Campbell, eager to stamp out players betting in the NHL, would not give Gallinger the same treatment. Gallinger was given a lifetime ban. After Pratt's incident, the NHL had changed its bylaws to make it impossible for a player to appeal a punishment if they had been found to have bet on a game.

In 1970, Gallinger's and Billy Taylor had their suspension lifted.

Nobody knows how good Gallinger could have been as an NHL player if he hadn’t gotten involved in the criminal underbelly of gambling. He was a terrific skater, a heads-up player who could play both ends of the ice, and he had a very respectable 65 goals and 153 points in 222 career games when he was banned. It’s doubtful he would have followed his childhood pal Kennedy into the Hall of Fame, but he likely would have enjoyed a long and productive career.

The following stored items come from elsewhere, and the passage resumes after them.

@[simp] theorem State.finish_chConf (s : State) (r : Result) : (s.finish r).chConf = s.chConf := rfl
@[simp] theorem State.finish_chPin (s : State) (r : Result) : (s.finish r).chPin = s.chPin := rfl
@[simp] theorem State.finish_txState (s : State) (r : Result) : (s.finish r).txState = s.txState := rfl
@[simp] theorem State.finish_chMem (s : State) (r : Result) : (s.finish r).chMem = s.chMem := rfl
@[simp] theorem State.finish_txLen (s : State) (r : Result) : (s.finish r).txLen = s.txLen := rfl
@[simp] theorem State.finish_txPos (s : State) (r : Result) : (s.finish r).txPos = s.txPos := rfl
@[simp] theorem State.finish_txPlan (s : State) (r : Result) : (s.finish r).txPlan = s.txPlan := rfl
@[simp] theorem State.finish_txResult (s : State) (r : Result) : (s.finish r).txResult = s.txResult := rfl
@[simp] theorem State.finish_pinOut (s : State) (r : Result) : (s.finish r).pinOut = s.pinOut := rfl
@[simp] theorem State.finish_drvTable (s : State) (r : Result) : (s.finish r).drvTable = s.drvTable := rfl
@[simp] theorem State.finish_caller (s : State) (r : Result) : (s.finish r).caller = .ready := rfl
@[simp] theorem State.finish_wave (s : State) (r : Result) : (s.finish r).wave = s.wave := rfl
@[simp] theorem State.finish_results (s : State) (r : Result) : (s.finish r).results = s.results ++ [r] := rfl
@[simp] theorem State.finish_fault (s : State) (r : Result) : (s.finish r).fault = s.fault := rfl
@[simp] theorem State.finish_refused (s : State) (r : Result) : (s.finish r).refused = s.refused := rfl
@[simp] theorem State.finish_issued (s : State) (r : Result) : (s.finish r).issued = s.issued := rfl
@[simp] theorem State.finish_pending (s : State) (r : Result) : (s.finish r).pending = s.pending := rfl
@[simp] theorem State.finish_drawIndex (s : State) (r : Result) : (s.finish r).drawIndex = s.drawIndex := rfl

@[simp] theorem State.startTransmission_chConf (s : State) (idle : Level) (x : Sender) (j : Nat) (q : List Word) (m : Nat) :
    (s.startTransmission idle x j q m).chConf = s.chConf := rfl
@[simp] theorem State.startTransmission_chPin (s : State) (idle : Level) (x : Sender) (j : Nat) (q : List Word) (m : Nat) :
    (s.startTransmission idle x j q m).chPin = s.chPin := rfl
@[simp] theorem State.startTransmission_txState (s : State) (idle : Level) (x : Sender) (j : Nat) (q : List Word) (m : Nat) :
    (s.startTransmission idle x j q m).txState = .busy := rfl
@[simp] theorem State.startTransmission_chMem (s : State) (idle : Level) (x : Sender) (j : Nat) (q : List Word) (m : Nat) :
    (s.startTransmission idle x j q m).chMem = ChMem.writeFrom 0 q s.chMem := rfl
@[simp] theorem State.startTransmission_txLen (s : State) (idle : Level) (x : Sender) (j : Nat) (q : List Word) (m : Nat) :
    (s.startTransmission idle x j q m).txLen = m := rfl
@[simp] theorem State.startTransmission_txPos (s : State) (idle : Level) (x : Sender) (j : Nat) (q : List Word) (m : Nat) :
    (s.startTransmission idle x j q m).txPos = 0 := rfl
@[simp] theorem State.startTransmission_txPlan (s : State) (idle : Level) (x : Sender) (j : Nat) (q : List Word) (m : Nat) :
    (s.startTransmission idle x j q m).txPlan = some (planOf (Config.drawPlan s.drawIndex m)) := rfl
@[simp] theorem State.startTransmission_txResult (s : State) (idle : Level) (x : Sender) (j : Nat) (q : List Word) (m : Nat) :
    (s.startTransmission idle x j q m).txResult = none := rfl
@[simp] theorem State.startTransmission_pinOut (s : State) (idle : Level) (x : Sender) (j : Nat) (q : List Word) (m : Nat) :
    (s.startTransmission idle x j q m).pinOut = s.pinOut := rfl
@[simp] theorem State.startTransmission_drvTable (s : State) (idle : Level) (x : Sender) (j : Nat) (q : List Word) (m : Nat) :
    (s.startTransmission idle x j q m).drvTable = s.drvTable := rfl
@[simp] theorem State.startTransmission_caller (s : State) (idle : Level) (x : Sender) (j : Nat) (q : List Word) (m : Nat) :
    (s.startTransmission idle x j q m).caller = .waiting j x := rfl
@[simp] theorem State.startTransmission_wave (s : State) (idle : Level) (x : Sender) (j : Nat) (q : List Word) (m : Nat) :
    (s.startTransmission idle x j q m).wave = s.wave ++ [.gap idle (Config.drawGap s.drawIndex)] := rfl
@[simp] theorem State.startTransmission_results (s : State) (idle : Level) (x : Sender) (j : Nat) (q : List Word) (m : Nat) :
    (s.startTransmission idle x j q m).results = s.results := rfl
@[simp] theorem State.startTransmission_fault (s : State) (idle : Level) (x : Sender) (j : Nat) (q : List Word) (m : Nat) :
    (s.startTransmission idle x j q m).fault = s.fault := rfl
@[simp] theorem State.startTransmission_refused (s : State) (idle : Level) (x : Sender) (j : Nat) (q : List Word) (m : Nat) :
    (s.startTransmission idle x j q m).refused = s.refused := rfl
@[simp] theorem State.startTransmission_issued (s : State) (idle : Level) (x : Sender) (j : Nat) (q : List Word) (m : Nat) :
    (s.startTransmission idle x j q m).issued = s.issued := rfl
@[simp] theorem State.startTransmission_pending (s : State) (idle : Level) (x : Sender) (j : Nat) (q : List Word) (m : Nat) :
    (s.startTransmission idle x j q m).pending = s.pending := rfl
@[simp] theorem State.startTransmission_drawIndex (s : State) (idle : Level) (x : Sender) (j : Nat) (q : List Word) (m : Nat) :
    (s.startTransmission idle x j q m).drawIndex = s.drawIndex + 1 := rfl

@[simp] theorem State.setConf_chConf (s : State) (c : ChConf) : (s.setConf c).chConf = some c := rfl
@[simp] theorem State.setConf_chPin (s : State) (c : ChConf) : (s.setConf c).chPin = s.chPin := rfl
@[simp] theorem State.setConf_txState (s : State) (c : ChConf) : (s.setConf c).txState = s.txState := rfl
@[simp] theorem State.setConf_chMem (s : State) (c : ChConf) : (s.setConf c).chMem = s.chMem := rfl
@[simp] theorem State.setConf_txLen (s : State) (c : ChConf) : (s.setConf c).txLen = s.txLen := rfl
@[simp] theorem State.setConf_txPos (s : State) (c : ChConf) : (s.setConf c).txPos = s.txPos := rfl
@[simp] theorem State.setConf_txPlan (s : State) (c : ChConf) : (s.setConf c).txPlan = s.txPlan := rfl
@[simp] theorem State.setConf_txResult (s : State) (c : ChConf) : (s.setConf c).txResult = s.txResult := rfl
@[simp] theorem State.setConf_pinOut (s : State) (c : ChConf) :
    (s.setConf c).pinOut = if s.pinAssigned then .driven c.idleLevel else s.pinOut := rfl
@[simp] theorem State.setConf_drvTable (s : State) (c : ChConf) : (s.setConf c).drvTable = s.drvTable := rfl
@[simp] theorem State.setConf_caller (s : State) (c : ChConf) : (s.setConf c).caller = s.caller := rfl
@[simp] theorem State.setConf_wave (s : State) (c : ChConf) : (s.setConf c).wave = s.wave := rfl
@[simp] theorem State.setConf_results (s : State) (c : ChConf) : (s.setConf c).results = s.results := rfl
@[simp] theorem State.setConf_fault (s : State) (c : ChConf) : (s.setConf c).fault = s.fault := rfl
@[simp] theorem State.setConf_refused (s : State) (c : ChConf) : (s.setConf c).refused = s.refused := rfl
@[simp] theorem State.setConf_issued (s : State) (c : ChConf) : (s.setConf c).issued = s.issued := rfl
@[simp] theorem State.setConf_pending (s : State) (c : ChConf) : (s.setConf c).pending = s.pending := rfl
@[simp] theorem State.setConf_drawIndex (s : State) (c : ChConf) : (s.setConf c).drawIndex = s.drawIndex := rfl

@[simp] theorem State.setPin_chConf (s : State) (p : Byte) : (s.setPin p).chConf = s.chConf := rfl
@[simp] theorem State.setPin_chPin (s : State) (p : Byte) : (s.setPin p).chPin = some p := rfl
@[simp] theorem State.setPin_txState (s : State) (p : Byte) : (s.setPin p).txState = s.txState := rfl
@[simp] theorem State.setPin_chMem (s : State) (p : Byte) : (s.setPin p).chMem = s.chMem := rfl
@[simp] theorem State.setPin_txLen (s : State) (p : Byte) : (s.setPin p).txLen = s.txLen := rfl
@[simp] theorem State.setPin_txPos (s : State) (p : Byte) : (s.setPin p).txPos = s.txPos := rfl
@[simp] theorem State.setPin_txPlan (s : State) (p : Byte) : (s.setPin p).txPlan = s.txPlan := rfl
@[simp] theorem State.setPin_txResult (s : State) (p : Byte) : (s.setPin p).txResult = s.txResult := rfl
@[simp] theorem State.setPin_pinOut (s : State) (p : Byte) : (s.setPin p).pinOut =
    match s.chConf with
    | some conf => .driven conf.idleLevel
    | none => s.pinOut := rfl
@[simp] theorem State.setPin_drvTable (s : State) (p : Byte) : (s.setPin p).drvTable = s.drvTable := rfl
@[simp] theorem State.setPin_caller (s : State) (p : Byte) : (s.setPin p).caller = s.caller := rfl
@[simp] theorem State.setPin_wave (s : State) (p : Byte) : (s.setPin p).wave = s.wave := rfl
@[simp] theorem State.setPin_results (s : State) (p : Byte) : (s.setPin p).results = s.results := rfl
@[simp] theorem State.setPin_fault (s : State) (p : Byte) : (s.setPin p).fault = s.fault := rfl
@[simp] theorem State.setPin_refused (s : State) (p : Byte) : (s.setPin p).refused = s.refused := rfl
@[simp] theorem State.setPin_issued (s : State) (p : Byte) : (s.setPin p).issued = s.issued := rfl
@[simp] theorem State.setPin_pending (s : State) (p : Byte) : (s.setPin p).pending = s.pending := rfl
@[simp] theorem State.setPin_drawIndex (s : State) (p : Byte) : (s.setPin p).drawIndex = s.drawIndex := rfl

@[simp] theorem State.bindDriver_chConf (s : State) (t0 t1 : Word) : (s.bindDriver t0 t1).chConf = s.chConf := rfl
@[simp] theorem State.bindDriver_chPin (s : State) (t0 t1 : Word) : (s.bindDriver t0 t1).chPin = s.chPin := rfl
@[simp] theorem State.bindDriver_txState (s : State) (t0 t1 : Word) : (s.bindDriver t0 t1).txState = s.txState := rfl
@[simp] theorem State.bindDriver_chMem (s : State) (t0 t1 : Word) : (s.bindDriver t0 t1).chMem = s.chMem := rfl
@[simp] theorem State.bindDriver_txLen (s : State) (t0 t1 : Word) : (s.bindDriver t0 t1).txLen = s.txLen := rfl
@[simp] theorem State.bindDriver_txPos (s : State) (t0 t1 : Word) : (s.bindDriver t0 t1).txPos = s.txPos := rfl
@[simp] theorem State.bindDriver_txPlan (s : State) (t0 t1 : Word) : (s.bindDriver t0 t1).txPlan = s.txPlan := rfl
@[simp] theorem State.bindDriver_txResult (s : State) (t0 t1 : Word) : (s.bindDriver t0 t1).txResult = s.txResult := rfl
@[simp] theorem State.bindDriver_pinOut (s : State) (t0 t1 : Word) : (s.bindDriver t0 t1).pinOut = s.pinOut := rfl
@[simp] theorem State.bindDriver_drvTable (s : State) (t0 t1 : Word) : (s.bindDriver t0 t1).drvTable = some (t0, t1) := rfl
@[simp] theorem State.bindDriver_caller (s : State) (t0 t1 : Word) : (s.bindDriver t0 t1).caller = s.caller := rfl
@[simp] theorem State.bindDriver_wave (s : State) (t0 t1 : Word) : (s.bindDriver t0 t1).wave = s.wave := rfl
@[simp] theorem State.bindDriver_results (s : State) (t0 t1 : Word) : (s.bindDriver t0 t1).results = s.results := rfl
@[simp] theorem State.bindDriver_fault (s : State) (t0 t1 : Word) : (s.bindDriver t0 t1).fault = s.fault := rfl
@[simp] theorem State.bindDriver_refused (s : State) (t0 t1 : Word) : (s.bindDriver t0 t1).refused = s.refused := rfl
@[simp] theorem State.bindDriver_issued (s : State) (t0 t1 : Word) : (s.bindDriver t0 t1).issued = s.issued := rfl
@[simp] theorem State.bindDriver_pending (s : State) (t0 t1 : Word) : (s.bindDriver t0 t1).pending = s.pending := rfl
@[simp] theorem State.bindDriver_drawIndex (s : State) (t0 t1 : Word) : (s.bindDriver t0 t1).drawIndex = s.drawIndex := rfl

@[simp] theorem State.emitHalf_chConf (s : State) (l : Level) (t : Nat) (d : Byte) : (s.emitHalf l t d).chConf = s.chConf := rfl
@[simp] theorem State.emitHalf_chPin (s : State) (l : Level) (t : Nat) (d : Byte) : (s.emitHalf l t d).chPin = s.chPin := rfl
@[simp] theorem State.emitHalf_txState (s : State) (l : Level) (t : Nat) (d : Byte) : (s.emitHalf l t d).txState = s.txState := rfl
@[simp] theorem State.emitHalf_chMem (s : State) (l : Level) (t : Nat) (d : Byte) : (s.emitHalf l t d).chMem = s.chMem := rfl
@[simp] theorem State.emitHalf_txLen (s : State) (l : Level) (t : Nat) (d : Byte) : (s.emitHalf l t d).txLen = s.txLen := rfl
@[simp] theorem State.emitHalf_txPos (s : State) (l : Level) (t : Nat) (d : Byte) : (s.emitHalf l t d).txPos = s.txPos + 1 := rfl
@[simp] theorem State.emitHalf_txPlan (s : State) (l : Level) (t : Nat) (d : Byte) : (s.emitHalf l t d).txPlan = s.txPlan := rfl
@[simp] theorem State.emitHalf_txResult (s : State) (l : Level) (t : Nat) (d : Byte) : (s.emitHalf l t d).txResult = s.txResult := rfl
@[simp] theorem State.emitHalf_pinOut (s : State) (l : Level) (t : Nat) (d : Byte) : (s.emitHalf l t d).pinOut = .driven l := rfl
@[simp] theorem State.emitHalf_drvTable (s : State) (l : Level) (t : Nat) (d : Byte) : (s.emitHalf l t d).drvTable = s.drvTable := rfl
@[simp] theorem State.emitHalf_caller (s : State) (l : Level) (t : Nat) (d : Byte) : (s.emitHalf l t d).caller = s.caller := rfl
@[simp] theorem State.emitHalf_wave (s : State) (l : Level) (t : Nat) (d : Byte) : (s.emitHalf l t d).wave = s.wave ++ [.timed l t d] := rfl
@[simp] theorem State.emitHalf_results (s : State) (l : Level) (t : Nat) (d : Byte) : (s.emitHalf l t d).results = s.results := rfl
@[simp] theorem State.emitHalf_fault (s : State) (l : Level) (t : Nat) (d : Byte) : (s.emitHalf l t d).fault = s.fault := rfl
@[simp] theorem State.emitHalf_refused (s : State) (l : Level) (t : Nat) (d : Byte) : (s.emitHalf l t d).refused = s.refused := rfl
@[simp] theorem State.emitHalf_issued (s : State) (l : Level) (t : Nat) (d : Byte) : (s.emitHalf l t d).issued = s.issued := rfl
@[simp] theorem State.emitHalf_pending (s : State) (l : Level) (t : Nat) (d : Byte) : (s.emitHalf l t d).pending = s.pending := rfl
@[simp] theorem State.emitHalf_drawIndex (s : State) (l : Level) (t : Nat) (d : Byte) : (s.emitHalf l t d).drawIndex = s.drawIndex := rfl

At the time of his death in 2000, Gallinger was living in a 10-by-15-foot apartment in Burlington, Ont. His son Don Jr. said his father’s living space was crammed with old newspapers and articles about his own hockey career and attempts to have his name cleared. Only about a dozen people showed up to his funeral in his native Port Colborne, Ont. One of them was his childhood friend and Hall of Famer Ted Kennedy. Several business ventures had failed and he wasn’t a rich man. His NHL retirement income was $37 a month. His son paid the $8,000 to give his father a dignified burial.